La Couverture Santé Universelle a été officiellement lancée le 12 avril 2023. Dans la région du Sud, elle a débuté par l’extension du projet pilote du chèque santé, initialement expérimenté dans les régions septentrionales du Cameroun (Extrême-Nord, Nord, Adamaoua). « Nous avons commencé avec deux districts de santé. Aujourd’hui, nous couvrons les 13 de la région », affirme Charles Youpdoi. L’objectif : permettre l’accès aux soins essentiels, notamment pour les femmes enceintes et les enfants de moins de 5 ans.

Le programme CSU dans le Sud s’articule autour d’un panier de soins prioritairement dédié à la santé maternelle et infantile. Pour une contribution forfaitaire de 6 000 FCFA, chaque femme enceinte bénéficie de consultations prénatales (au moins quatre), d’une échographie, du traitement préventif du paludisme, d’une moustiquaire et d’un suivi jusqu’au 42ᵉ jour après l’accouchement. En cas de complications (césarienne, hémorragie), l’évacuation et la prise en charge sont entièrement gratuites. D’autres prestations sont également offertes sans frais : consultations pour enfants de moins de 5 ans, traitement du paludisme, soins pour les personnes vivant avec le VIH ou atteintes de tuberculose. Le programme prévoit aussi une prise en charge de l’hémodialyse pour seulement 15 000 FCFA par an, contre un coût réel d’environ 550 000 FCFA. Les bénéficiaires peuvent ainsi recevoir trois séances par semaine sans surcoût.

La Délégation régionale de la santé joue un rôle pivot dans la coordination du projet. Elle assure l’accréditation des formations sanitaires, le suivi technique, la supervision, la vérification et le paiement des prestations. « Nous veillons à la qualité des soins et à la régularité des services rendus. En cas de manquements, des sanctions sont appliquées », précise le Délégué. La gestion des conflits entre patients, prestataires et le fonds régional est également assurée par la délégation, qui agit comme médiateur et garant du bon fonctionnement du système.

À ce jour, 121 formations sanitaires sont accréditées sur les 328 existantes dans la région, soit environ 36% de l’offre locale. Les autres prestations CSU sont délivrées par toutes les structures sanitaires publiques et privées. Côté enrôlement, les résultats sont également prometteurs : 78 à 79% des cibles sont atteintes, avec un taux de couverture de 100% pour les accouchements, les patients tuberculeux et ceux vivant avec le VIH. Au deuxième trimestre 2025, on enregistre 1550 premières consultations prénatales, 900 échographies et 662 accouchements assistés. « La progression est notable. Un tiers des femmes font leurs consultations prénatales. L’enjeu est maintenant de les maintenir dans le circuit jusqu’à l’accouchement », souligne Charles Youpdoi.

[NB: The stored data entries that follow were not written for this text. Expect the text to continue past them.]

-- ==== Sys2Proof/Machine/Ingress.lean ====
section
/-! DEFINITION. Source ingress: Ethernet on port C (R46 to R50), streams and their budget (R52 to R54, R58, R59), the merge
and the frames (R55 to R57), and the selection of frames (R60 to R64). -/

namespace Sys2Proof.Machine

open Host

/-! ### Streams -/

/-- Change the ingress. -/
def State.withIngress (s : State) (f : Ingress → Ingress) : State := { s with ingress := f s.ingress }

/-- Change a stream. -/
def State.withStream (s : State) (n : Fin 32) (f : StreamRun → StreamRun) : State :=
  s.withIngress fun g => { g with stream := vmod g.stream n f }

/-- A stream is enabled. -/
def State.streamOn (s : State) (n : Nat) : Bool := s.rdB (0x2400 + n) 0x01

/-- The shape of a stream's frames. -/
def State.srcShape (s : State) (n : Nat) : SrcShape where
  width := s.rdN (0x2400 + n) 0x04
  height := s.rdN (0x2400 + n) 0x05
  sampling := s.rdN (0x2400 + n) 0x08
  depth := s.rdN (0x2400 + n) 0x09

/-- Frame rate of a stream in Hz. -/
def State.srcRate (s : State) (n : Nat) : ℚ := (s.rdN (0x2400 + n) 0x06 : ℚ) / s.rdN (0x2400 + n) 0x07

/-- TIME_SOURCE of the frame master, its own or as it tells the others; PTP until it has told (R178). -/
def State.wallSource (s : State) : Nat :=
  if s.quartz.master then s.rdN 0x2600 0x01
  else ((s.cascade.told.find? fun e => e.prio == s.quartz.fm).map Told.source).getD 0

/-- A FREE stream, or a LOCKED one under a frame master whose source is not PTP (R61, R178). -/
def State.freeStream (s : State) (n : Nat) : Bool := s.rdN (0x2400 + n) 0x03 == 1 || s.wallSource != 0

/-! ### Ethernet ports (R46, R48) -/

/-- Ethernet ports of a port C configuration (Table 2.1). -/
def ethPorts (config : Nat) : List Nat :=
  match config with
  | 0 => [0, 4]
  | 1 => [0]
  | 2 => [0, 1, 2, 3]
  | 3 => [0, 1, 2, 3, 4, 5, 6, 7]
  | 4 => [0, 1, 2, 3, 4, 5]
  | _ => []

/-- The present configuration has an Ethernet port. -/
def State.hasEth (s : State) (e : Nat) : Bool := s.isSender && (ethPorts (s.rdN 0x2102 0x01)).contains e

/-- MAC address of an Ethernet port: the factory base address plus its number (R48). -/
def macOf (e : Nat) : Nat := (Config.macBase + e) % 2 ^ 48

/-- Send a frame from an Ethernet port, with its MAC address and its VLAN identifier (R48). -/
def State.ethSend (s : State) (e dest proto : Nat) (data : List Byte) : State :=
  if s.hasEth e then s.emit (.ethernet e (macOf e) (s.rdN 0x2102 (0x18 + e)) dest proto data) else s

/-- Buffers of a stream's ring. -/
def State.ringSize (s : State) (n : Nat) : Nat := if s.rdN (0x2400 + n) 0x03 = 1 then 3 else 2

/-- Object of a path's parameter: 0 group, 1 source, 2 UDP port, 3 Ethernet port. -/
def State.pathParam (s : State) (n : Nat) (path : Fin 2) (i : Nat) : Nat := s.rdN (0x2400 + n) (0x10 + 4 * path + i)

/-- A path is in use. -/
def State.pathUsed (s : State) (n : Nat) (path : Fin 2) : Bool := path == 0 || s.pathParam n path 3 != 0xFF

/-! ### IGMP (R50) -/

/-- The Internet checksum of bytes. -/
def inetSum (bs : List Byte) : Nat :=
  let fold (v : Nat) : Nat := v % 65536 + v / 65536
  let t := ((List.range ((bs.length + 1) / 2)).map fun i => beNat (slice bs (2 * i) 2)).sum
  65535 - fold (fold (fold t))

/-- An IGMP message with its checksum in bytes 2 and 3. -/
def igmpMessage (bs : List Byte) : List Byte := bs.take 2 ++ beBytes 2 (inetSum bs) ++ bs.drop 4

/-- A version 3 report of one group record (RFC 3376). -/
def igmpReport3 (kind group : Nat) (sources : List Nat) : List Byte :=
  igmpMessage (leBytes 1 0x22 ++ [0, 0, 0, 0, 0] ++ beBytes 2 1 ++ leBytes 1 kind ++ [0] ++ beBytes 2 sources.length ++
    beBytes 4 group ++ sources.flatMap (beBytes 4))

/-- A version 2 message. -/
def igmpMessage2 (type group : Nat) : List Byte := igmpMessage (leBytes 1 type ++ [0, 0, 0] ++ beBytes 4 group)

/-- The Ethernet port is in IGMPv2 compatibility mode. -/
def State.igmp2 (s : State) (e : Nat) : Bool :=
  match (s.ingress.igmpV2[e]?).getD none with
  | none => false
  | some t => decide (s.now < t)

/-- A path that sends IGMP: it is in use, and its group is not the port's own address. -/
def State.pathIgmp (s : State) (n : Nat) (path : Fin 2) : Bool :=
  s.pathUsed n path && s.pathParam n path 0 != s.rdN 0x2102 (0x10 + s.pathParam n path 3)

/-- Send a report for a path: a group record of a kind with its sources, or the version 2 message of a type. -/
def State.igmpFor (s : State) (n : Nat) (path : Fin 2) (kind : Nat) (sources : List Nat) (type2 : Nat) : State :=
  if !s.pathIgmp n path then s
  else
    let group := s.pathParam n path 0
    let e := s.pathParam n path 3
    if s.igmp2 e then s.ethSend e (if type2 = 0x17 then 0xE0000002 else group) 2 (igmpMessage2 type2 group)
    else s.ethSend e 0xE0000016 2 (igmpReport3 kind group sources)

/-- Both paths of a stream report their join: ALLOW of the source for SSM, a change to EXCLUDE of nothing for ASM (R50). -/
def State.igmpJoin (s : State) (n : Nat) : State :=
  (List.finRange 2).foldl (fun s i =>
    let src := s.pathParam n i 1
    if src = 0 then s.igmpFor n i 4 [] 0x16 else s.igmpFor n i 5 [src] 0x16) s

/-- Both paths of a stream report their leave: a change to INCLUDE of nothing (R50). -/
def State.igmpLeave (s : State) (n : Nat) : State := (s.igmpFor n 0 3 [] 0x17).igmpFor n 1 3 [] 0x17

/-- Answer a query for a path: MODE_IS_INCLUDE of its source for SSM, MODE_IS_EXCLUDE of nothing for ASM; a path of ASM
that is asked for sources answers MODE_IS_INCLUDE of those, as RFC 3376 has it (R50). -/
def State.igmpAnswer (s : State) (n : Nat) (path : Fin 2) (sources : List Nat) : State :=
  let src := s.pathParam n path 1
  if src ≠ 0 then s.igmpFor n path 1 [src] 0x16
  else if sources.isEmpty then s.igmpFor n path 2 [] 0x16
  else s.igmpFor n path 1 sources 0x16

/-- Event 0x500A for the SSM paths of a stream whose port is in IGMPv2 compatibility mode (R50). -/
def State.ssmUnderV2 (s : State) (n : Nat) : State :=
  (List.finRange 2).foldl (fun s i =>
    s.raiseIf (s.pathIgmp n i && s.pathParam n i 1 != 0 && s.igmp2 (s.pathParam n i 3)) 0x500A (det n (s.pathParam n i 3))) s

/-- Paths of enabled streams on an Ethernet port. -/
def State.pathsOn (s : State) (e : Nat) : List (Nat × Fin 2) :=
  (List.range 32).flatMap fun n => ((List.finRange 2).filter fun i =>
    s.streamOn n && s.pathIgmp n i && s.pathParam n i 3 == e).map fun i => (n, i)

/-- `IGMP_QUERY_RECEIVE`: version 1 is ignored; a version 2 general query puts the port into compatibility mode for 260 s (RFC
3376); the paths that the query names are reported (R50). Group 0 is a general query. -/
def execIgmpQueryReceive (e : Fin 8) (version group : Nat) (sources : List Nat) (s : State) : Out1 :=
  if !s.hasEth e ∨ version < 2 then .next s
  else
    let old := version == 2 && group == 0
    let fresh := old && !s.igmp2 e
    let s := if old then s.withIngress fun g => { g with igmpV2 := vset g.igmpV2 e (some (s.now + 260 * second)) } else s
    let paths := s.pathsOn e
    let s := if fresh then
        (paths.filter fun p => s.pathParam p.1 p.2 1 != 0).foldl (fun s p => s.raise 0x500A (det p.1 e)) s
      else s
    let asked (p : Nat × Fin 2) : Bool :=
      (group == 0 || s.pathParam p.1 p.2 0 == group) &&
        (sources.isEmpty || s.pathParam p.1 p.2 1 == 0 || sources.contains (s.pathParam p.1 p.2 1))
    .next ((paths.filter asked).foldl (fun s p => s.igmpAnswer p.1 p.2 sources) s)

/-- `IGMP_REPORT_TIMER`: the second unsolicited report, 1 s after enable (R50). -/
def execIgmpReportTimer (n : Fin 32) (s : State) : Out1 :=
  match s.ingress.stream[n].reportAt with
  | none => .next s
  | some t => .next (((s.until_ t).withStream n fun r => { r with reportAt := none }).igmpJoin n)

/-! ### Enabling (R53, R54, R58, R59) -/

/-- The stream limits of R53. 23.976 Hz is 24000/1001 Hz, and 23976/1000 is below it (DESIGN CHOICE, log entry 102). -/
def State.streamLimits (s : State) (n : Nat) : Bool :=
  let h := s.srcShape n
  let f := s.srcRate n
  decide (64 ≤ h.width ∧ h.width ≤ 8192 ∧ 16 ≤ h.height ∧ h.height ≤ 4320) && (h.sampling != 0 || h.width % 2 == 0) &&
    decide ((24000 : ℚ) / 1001 ≤ f ∧ f ≤ 240 ∧ (h.width * h.height : ℚ) * f ≤ 4246732800)

/-- Streams that count in the budget: those enabled, and the one asked for. -/
def State.budgeted (s : State) (n : Nat) : List Nat := (List.range 32).filter fun i => s.streamOn i || i == n

/-- The budget that a stream would break: 1 W, 2 W + Rd, 3 capacity, 4 JPEG XS; 0 none (R58, R59, Table 2.6). -/
def State.budgetCause (s : State) (n : Nat) : Nat :=
  let ns := s.budgeted n
  let wall : ℚ := (s.quartz.set.num : ℚ) / s.quartz.set.den
  let bits (i : Nat) : ℚ := (s.srcShape i).bits
  let w := (ns.map fun i => bits i * s.srcRate i).sum
  let rd := (ns.map fun i => bits i * wall).sum
  let rings := (ns.map fun i => (s.srcShape i).bits * s.ringSize i).sum
  let jxs := ns.filter fun i => s.rdN (0x2400 + i) 0x02 == 1
  let pix (i : Nat) : ℚ := ((s.srcShape i).width * (s.srcShape i).height : ℚ) * s.srcRate i
  let h := s.srcShape n
  let profile := h.sampling != 3
  if (400000000000 : ℚ) < w then 1
  else if (800000000000 : ℚ) < w + rd then 2
  else if s.ingress.fitted * 2 ^ 30 * 8 * 7 / 8 < rings then 3
  else if s.rdN (0x2400 + n) 0x02 = 1 ∧
      (8 < jxs.length ∨ (1990656000 : ℚ) < (jxs.map pix).sum ∨ !profile) then 4
  else 0

/-- A write of ENABLE (R50, R54). -/
def State.streamEnable (s : State) (n : Fin 32) (v : Int) : Nat × State :=
  let idx : Nat := 0x2400 + n
  if v = 0 then
    if !s.streamOn n then (0, s)
    else
      let s := s.igmpLeave n
      (0, ((s.wrB idx 0x01 false).wrN idx 0x20 0).withStream n fun _ => StreamRun.off)
  else if s.streamOn n then (0, s)
  else if !s.streamLimits n then (abCannot, s.cause 5)
  else
    let c := s.budgetCause n
    if c ≠ 0 then (abCannot, s.raise 0x5007 (det n c))
    else
      let rate := s.rdN idx 0x06 * 1000 / s.rdN idx 0x07
      let s := ((s.wrB idx 0x01 true).wrN idx 0x20 1).wrN idx 0x26 rate
      let s := s.withStream n fun _ => { StreamRun.off with
        reportAt := some (s.now + second)
        lastArrival := Vector.replicate 2 s.now }
      (0, (s.igmpJoin n).ssmUnderV2 n)

/-- A write of another stream parameter: refused while the stream is enabled (R54). -/
def State.streamParam (s : State) (n : Nat) (sub : Nat) (v : Int) : Nat × State :=
  if s.streamOn n then (abState, s) else (0, s.wrI (0x2400 + n) sub v)

/-! ### Frames (R57, R60) -/

/-- Wall time that an RTP timestamp gives: the instant on the 90 kHz PTP timescale nearest to now (R60). -/
def rtpWall (wall : Nat) (ts : BitVec 32) : Nat :=
  let unit := second * subNs
  let ticks := wall * 90000 / unit
  let base := ticks / 2 ^ 32 * 2 ^ 32 + ts.toNat
  let t := if base + 2 ^ 31 < ticks then base + 2 ^ 32 else if ticks + 2 ^ 31 < base ∧ 2 ^ 32 ≤ base then base - 2 ^ 32 else base
  t * unit / 90000

/-- The frames that a ring keeps and those that leave it, newest first: as many complete ones as it has buffers, and among them the
timestamps of at most so many incomplete ones, which take no buffer. -/
def keepRing : Nat → Nat → List SrcFrame → List SrcFrame × List SrcFrame
  | _, _, [] => ([], [])
  | 0, _, fs => ([], fs)
  | n + 1, k, f :: fs =>
    let (kept, left) := keepRing (if f.complete then n else n + 1) (if f.complete then k else k - 1) fs
    if f.complete || k != 0 then (f :: kept, left) else (kept, f :: left)

/-- A frame joins its stream's ring; a complete frame that leaves the ring without having been selected is a drop; one may have
been selected before it was complete (R59, R64). -/
def State.store (s : State) (n : Fin 32) (f : SrcFrame) : State :=
  let r := s.ingress.stream[n]
  let all := (f :: r.ring).map fun g => { g with used := g.used || r.selected.any fun e => e.2 == some g.ts }
  let (kept, left) := keepRing (s.ringSize n) 16 all
  let lost := left.filter fun g => g.complete && !g.used
  let s := if lost.isEmpty then s else s.bump (0x2400 + n) 0x28 lost.length
  s.withStream n fun r => { r with ring := kept }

Le projet CSU, avec le chèque santé en fer de lance, a été conçu grâce au partenariat germano-camerounais. La coopération allemande, à travers la GIZ, fournit un appui technique, logistique et financier, notamment pour l’extension dans le Sud et l’Est. Un soutien précieux, surtout pour les formations sanitaires mobiles, les sessions de renforcement des capacités, et l’accompagnement dans le plaidoyer régional. « L’assistance technique vit avec nous les réalités du terrain et apporte des réponses efficaces », confie le Délégué.

Malgré les avancées, plusieurs défis subsistent. En premier lieu, les problèmes d’accessibilité aux formations sanitaires, souvent isolées par des routes impraticables. S’y ajoutent les difficultés de saisie numérique des prestations : près de 30% des centres de santé sont dans des zones non électrifiées ou non couvertes par le réseau télécom. La mise en place d’un système de saisie hors ligne est en cours, grâce au partenariat avec la GIZ. Le manque de personnel sanitaire reste aussi une préoccupation majeure, bien que de nouveaux recrutements soient attendus.

La dynamique enclenchée par le chèque santé dans la région du Sud montre que la CSU peut produire des résultats tangibles. Avec des prestations gratuites ou à coût réduit, une meilleure coordination technique, un appui stratégique des partenaires et une implication accrue des communautés, la santé devient progressivement plus accessible. Pour Charles Youpdoi, l’heure est à la consolidation : renforcer la sensibilisation, élargir les accréditations, garantir l’efficacité des prestations, et surtout, ne laisser aucun bénéficiaire de côté.